Court Slims Down JPMorgan Cash Balance Suit

JPMorgan Chase & Co. has successfully convinced a federal judge that a former employee should be barred from moving forward with allegations about the company’s cash balance conversion.

Plaintiff Frank Bilello’s alleged that the financial services company’s notices about its cash balance conversion were legally incomplete and inadequate.

However, U.S. District Judge Denise Cote of the U.S. District Court for the Southern District of New York also handed the employer a setback by refusing to throw out the plaintiff’s claim that the company committed a fiduciary breach by misleading workers about how the planned conversion would affect their benefit levels.

Regarding the inadequate notice issue, Cote ruled that the Employee Retirement Income Security Act (ERISA) did not mandate JPMorgan’s corporate predecessors to include additional financial analysis about each employee’s benefit impact on their conversion notice, but merely required an alert the conversion was taking place and the date it would happen.

In a mixed bag ruling, Cote ruled Bilello could continue with the allegations that JPMorgan:

  • violated ERISA’s anti-backloading rule by using incorrect interest-credit rates under its 2002 and 2005 cash balance plans;
  • misinformed participants in 1992 and 1994 summary plan descriptions regarding the existence of “wear-away,” among other things;
  • violated ERISA by failing to provide Bilello with formal plan documents that were used to “operate” the plan in effect in 2007.
  • Bilello’s allegations go back to 1989 when Chase & Co implemented a cash balance plan conversion and distributed employee notices.

In 2006, an employee group of employees filed a lawsuit against JPMorgan (that now owned the company after a series of mergers and acquisitions), saying the plan violated ERISA by discriminating against older workers and by backloading benefits. The employees also alleged that they did not receive adequate notice of the plan conversion and the impact the conversion would have on their benefit accruals.
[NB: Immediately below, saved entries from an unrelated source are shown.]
/-- Settles O19, by the branches of `enableEng` and `disableEng` and by ACTION. -/
theorem engineDescriptorsRequest : Obligations.EngineDescriptorsRequest := by
  intro s id o m
  refine ⟨fun e hCool => ?_, fun e hHot => ?_, fun e hHead => ⟨?_, fun hMeet hBar => ?_, fun hFault => ?_⟩, fun h => ?_,
    fun h => ?_, fun x hx h => ?_, fun n hTmu hIx => ?_, fun p hDig hIx => ?_, fun hDig hIx h => ?_⟩
  · simp [enableOp, hCool]
  · simp [enableOp, hHot]
  · simp [enableEng, hHead, absorbReq, finishAll]
  · by_cases hBlocked : alwaysBlocked s e = true
    · simp [enableEng, hHead, hMeet, hBlocked, rejectReq, finishAll]
    · simp [enableEng, hHead, hMeet, hBlocked, hBar.resolve_left hBlocked, rejectReq, finishAll]
  · simp [disableEng, hHead, hFault, absorbReq, finishAll]
  · exact exec_given h rfl rfl
  · exact exec_given h rfl rfl
  · rcases hx with hx | ⟨hInstr, hOpc, hEng⟩
    · simp only [List.mem_cons, List.not_mem_nil, or_false] at hx
      rcases hx with rfl | rfl | rfl | rfl <;> exact exec_engAction (exec_given h rfl rfl)
    · rw [hOpc] at h
      rw [hInstr]
      exact exec_engAction (exec_given h rfl (by simp only [hEng]))
  · simp [meaEng, hTmu, hIx]
  · simp only [meaEng, hDig]
    simp [hIx]
  · refine exec_given h rfl ?_
    have hNone : meaEng o.cur = none := by
      simp only [meaEng, hDig]
      simp [hIx]
    rw [hNone]

/-! ### The format agreement and the admin context -/

/-- Settles O20, by the branches of `writeOffer` and `adminOpen`. -/
theorem formatAgreementAndAdminContext : Obligations.FormatAgreementAndAdminContext := by
  intro s hBars
  have hOffer (w : Word) : exec (.hifVerOfferWrite w) s = .next (writeOffer s w) := congrArg _ (if_pos hBars)
  have hSet (e : Bool) : exec (.adminEnSet e) s = .next (adminOpen s e) := congrArg _ (if_pos hBars)
  refine ⟨fun w e hOn => ⟨?_, ?_⟩, fun w hOff => ?_, fun hOff hAgreed => ⟨fun rs hRings => ?_, fun hNone => ?_, ?_⟩⟩
  · rw [hOffer, writeOffer, if_pos hOn]
  · rw [hSet]
    exact congrArg _ (if_pos hOn)
  · rw [hOffer, writeOffer, if_neg (by simp [hOff])]
  all_goals
    have hSome : ¬(!s.hif.agreedF1 && !s.hif.agreedF2) = true := by
      simpa [or_iff_not_imp_left] using hAgreed
    rw [hSet]
    unfold adminOpen
    rw [if_neg (by simp [hOff]), if_neg hSome]
  · rw [hRings]
  · rw [hNone]

/-! ### Doorbells -/

/-- The index of a doorbell is wrong exactly where it reaches the ring's size or the advance is too large. -/
theorem indexBad_iff (r : Ring) (i : Nat) : indexBad r i = true ↔ r.size ≤ i ∨
    (r.ty = .sq ∧ r.size - 1 - r.used < (i + r.size - r.tail) % r.size) ∨
    (r.ty ≠ .sq ∧ r.used < (i + r.size - r.head) % r.size) := by
  by_cases hSq : r.ty = .sq <;> simp [indexBad, hSq]

/-- Settles O23: the three flaws are those that `doorbellFlaws` finds. -/
theorem doorbellsMoveOwnRings : Obligations.DoorbellsMoveOwnRings := by
  intro s page off size val hBars
  refine ⟨fun hForm => ?_, fun hOff => ?_, fun hOn n i foreign closed wrong hn hi hForeign hClosed hWrong => ?_⟩
  · have hBad : (size ≠ 8 || off ≠ 0) = true := by simpa using hForm
    simp only [exec, execDoorbell, hBars, hBad]
    rfl
  · simp [exec, execDoorbell, hBars, hOff]
  subst hn hi
  have hRow : exec (.doorbell page 0 8 val) s = .next (ringDoorbell s page val) := by
    simp [exec, execDoorbell, hBars, hOn]
  have hFlaws : doorbellFlaws s page val = (foreign, closed, wrong) := by
    refine Prod.ext (Bool.eq_iff_iff.2 ?_) (Prod.ext (Bool.eq_iff_iff.2 ?_) (Bool.eq_iff_iff.2 ?_))
    · simp [doorbellFlaws, hForeign, Option.any_eq_true]
    · simp [doorbellFlaws, hClosed]
    · simp [doorbellFlaws, hWrong, Option.any_eq_true, indexBad_iff, or_assoc]
  refine ⟨fun h1 h2 h3 => ?_, fun hBad => ?_⟩
  · rw [hRow, ringDoorbell, hFlaws]
    simp [h1, h2, h3]
  · rw [hRow, ringDoorbell, hFlaws]
    simp only [Bool.or_eq_true, or_assoc]
    rw [if_pos hBad]
    rfl

/-! ### Fetch, dispatch, timeouts -/

/-- Settles O24, by the branches of the two rows. -/
theorem fetchTakesDescriptorsInOrder : Obligations.FetchTakesDescriptorsInOrder := by
  intro s n r hRing hFetch
  refine ⟨fun cnt hUsed hEight => ⟨fun hRoom => ?_, ?_⟩, fun hUsed hRetries => ?_, fun hUsed hRetries => ?_⟩
  · simp only [exec, execSqFetchComplete, fetchDone, hRing, hFetch]
    rw [if_neg (by simp [hUsed, hEight]), if_pos hRoom]
  · simp [exec, execSqFetchComplete, fetchDone, hRing, hFetch, Nat.not_lt.2 hUsed, Nat.not_lt.2 hEight]
  · simp [exec, execSqFetchTimeout, hRing, hFetch, hUsed, hRetries]
  · simp [exec, execSqFetchTimeout, hRing, hFetch, hUsed, Nat.not_lt.2 hRetries]

theorem op?_id {s : State} {id : OpId} {o : Op} (h : op? s id = some o) : o.id = id := by
  simpa using List.find?_some h

/-- A dispatch is barred as STANDBY, or else a throttle, bars its descriptor. -/
theorem dispatchBar_standby {s : State} {d : List Word} (h : (standingBy s && onPeDie d) = true) :
    dispatchBar s d = some eArg := if_pos h

theorem dispatchBar_hot {s : State} {d : List Word} (h : (standingBy s && onPeDie d) = false)
    (hHot : tooHot s d = true) : dispatchBar s d = some eThermal := by
  simp [dispatchBar, h, hHot]

theorem dispatchBar_none {s : State} {d : List Word} (h : (standingBy s && onPeDie d) = false)
    (hCool : tooHot s d = false) : dispatchBar s d = none := by
  simp [dispatchBar, h, hCool]

theorem abortOp_dispatched {s : State} {id : OpId} {o : Op} (st : BitVec 8) (h : op? s id = some o)
    (hPhase : o.phase = .dispatched) :
    abortOp s id st = completeOp { s with mqPend := s.mqPend.filter fun m => m.op != id } id st [] := by
  simp [abortOp, h, Op.live, hPhase]

theorem abortOp_running {s : State} {id : OpId} {o : Op} (st : BitVec 8) (h : op? s id = some o)
    (hPhase : o.phase = .running) :
    abortOp s id st = abandon { s with mqPend := s.mqPend.filter fun m => m.op != id } o st := by
  simp [abortOp, h, Op.live, hPhase]

/-- The opcodes whose transfer goes on while they run are among those that use host memory. -/
theorem usesHostRunning_of_mem {c : Nat} (h : c ∈ [0x52, 0x62, 0x71, 0x7C, 0x91]) :
    usesHost c = true ∧ usesHostRunning c = true := by
  simp only [List.mem_cons, List.not_mem_nil, or_false] at h
  rcases h with rfl | rfl | rfl | rfl | rfl <;> exact ⟨rfl, rfl⟩

/-- Settles O25, by the branches of the four rows. -/
theorem dispatchAndTimeouts : Obligations.DispatchAndTimeouts := by
  intro s id o hOp
  refine ⟨fun hTurn hId u hu => ?_, fun hPhase => ?_, fun hPhase => ?_, fun hPhase => ?_, fun hPhase hUses => ?_,
    fun hPhase hUses => ?_⟩
  · have hRow : exec (.descriptorDispatch id) s = .next ((dispatchBar u o.cur).elim
        (if chainRsv u o then completeOp u id eArg [] else u) fun st => completeOp u id st []) := by
      have hNow : exec (.descriptorDispatch id) s = .next (dispatchNow s o) := by
        simp only [exec, execDescriptorDispatch, hOp, hTurn, if_true]
      rw [hNow, dispatchNow, hId, ← hu]
      cases dispatchBar u o.cur <;> rfl
    refine ⟨fun hUp hCool => ⟨fun hRsv => ?_, fun hRsv => ?_⟩, fun hBar => ?_, fun hUp hHot => ?_⟩
    · rw [hRow, dispatchBar_none hUp hCool]
      simp [hRsv]
    · rw [hRow, dispatchBar_none hUp hCool]
      simp [hRsv]
    · rw [hRow, dispatchBar_standby hBar]
      rfl
    · rw [hRow, dispatchBar_hot hUp hHot]
      rfl
  · simp [exec, execQueueWaitTimeout, hOp, hPhase]
  · simp [exec, execExecutionTimeout, hOp, hPhase, abortOp_dispatched _ hOp]
  · simp [exec, execExecutionTimeout, hOp, hPhase, abortOp_running _ hOp]
  · simp [exec, execHostReadError, hOp, hPhase, hUses, abortOp_dispatched _ hOp]
  · obtain ⟨hUse, hUseRun⟩ := usesHostRunning_of_mem hUses
    simp [exec, execHostReadError, hOp, hPhase, hUse, hUseRun, abortOp_running _ hOp]

/-! ### Ending a descriptor -/

theorem countAbort_of_ne (s : State) (id : OpId) {st : BitVec 8} (h : st ≠ eAborted) : countAbort s id st = s := by
  unfold countAbort
  split
  · rw [if_neg]
    simp only [Bool.and_eq_true, decide_eq_true_eq]
    exact fun hBoth => h hBoth.1
  · rfl

/-- What a completed entry looks up. -/
theorem op?_completeOp {s : State} {id : OpId} {o : Op} (st : BitVec 8) (r : List Word) (h : op? s id = some o)
    (hLive : o.live = true) : op? (completeOp s id st r) id = some { o with
      phase := .completed { status := st, r4 := wd r 0, r5 := wd r 1, r6 := wd r 2, r7 := wd r 3, time := s.now } } := by
  unfold completeOp
  rw [op?_modOp _ _ _ _ (by intro o; split <;> rfl), if_pos rfl, op?_countAbort, h]
  simp only [Option.map_some, hLive, if_true]

/-- An entry that has ended stays as it is. -/
theorem op?_completeOp_ended {s : State} {id : OpId} {o : Op} (st : BitVec 8) (r : List Word) (h : op? s id = some o)
    (hEnded : o.live = false) : op? (completeOp s id st r) id = some o := by
  unfold completeOp
  rw [op?_modOp _ _ _ _ (by intro o; split <;> rfl), if_pos rfl, op?_countAbort, h]
  simp [hEnded]

theorem completeOp_ctxs (s : State) (id : OpId) {st : BitVec 8} (r : List Word) (h : st ≠ eAborted) :
    (completeOp s id st r).ctxs = s.ctxs := by
  simp only [completeOp, countAbort_of_ne s id h]
  rfl

/-- A descriptor that fails, the last of its chain, or one of an entry that has ended, completes. -/
theorem finishOp_completes {s : State} {id : OpId} {o : Op} {st : BitVec 8} (r : List Word) (h : op? s id = some o)
    (hEnd : st ≠ stOk ∨ o.live = false ∨ o.descs.length ≤ 1) : finishOp s id st r = completeOp s id st r := by
  unfold finishOp
  rw [h]
  refine if_neg ?_
  simp only [Bool.and_eq_true, decide_eq_true_eq]
  rintro ⟨⟨h1, h2⟩, h3⟩
  rcases hEnd with hEnd | hEnd | hEnd
  · exact hEnd h1
  · simp [h2] at hEnd
  · omega

/-- A chain gone on with its next descriptor. -/
def Op.next (o : Op) : Op :=
  { o with descs := o.descs.tail, phase := .dispatched, mask := 0, count := 0, aux := 0, after := none }

theorem finishOp_goesOn {s : State} {id : OpId} {o : Op} (r : List Word) (h : op? s id = some o) (hLive : o.live = true)
    (hMore : 1 < o.descs.length) : finishOp s id stOk r = (dispatchBar s o.next.cur).elim (modOp s id Op.next)
      fun st => completeOp (modOp s id Op.next) id st [] := by
  unfold finishOp
  rw [h]
  refine (if_pos (by simp [hLive, hMore])).trans ?_
  extract_lets t
  have hBar : dispatchBar t (o.descs.tail.headD []) = dispatchBar s o.next.cur := rfl
  rw [hBar]
  cases dispatchBar s o.next.cur <;> rfl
While Bilello originally was a member of the group pursuing the 2006 suit, he filed his own lawsuit on behalf of employees who had once worked for Chemical Banking and focused on claims that Chemical Banking did not give proper notice of its conversion.

In earlier rulings, Cote said Bilello had legal standing to move forward (see “Ex-Employee Given Green Light for Cash Balance Suit”) and that JPMorgan did not violate ERISA by failing to specify the projection method it used to calculate lump-sum distributions under its pension plan (see “Court Dismisses Claims against JPMorgan Cash Balance Plan”).

The case is Bilello v. JPMorgan Chase Retirement Plan, S.D.N.Y.,No. 07 Civ. 7379 (DLC).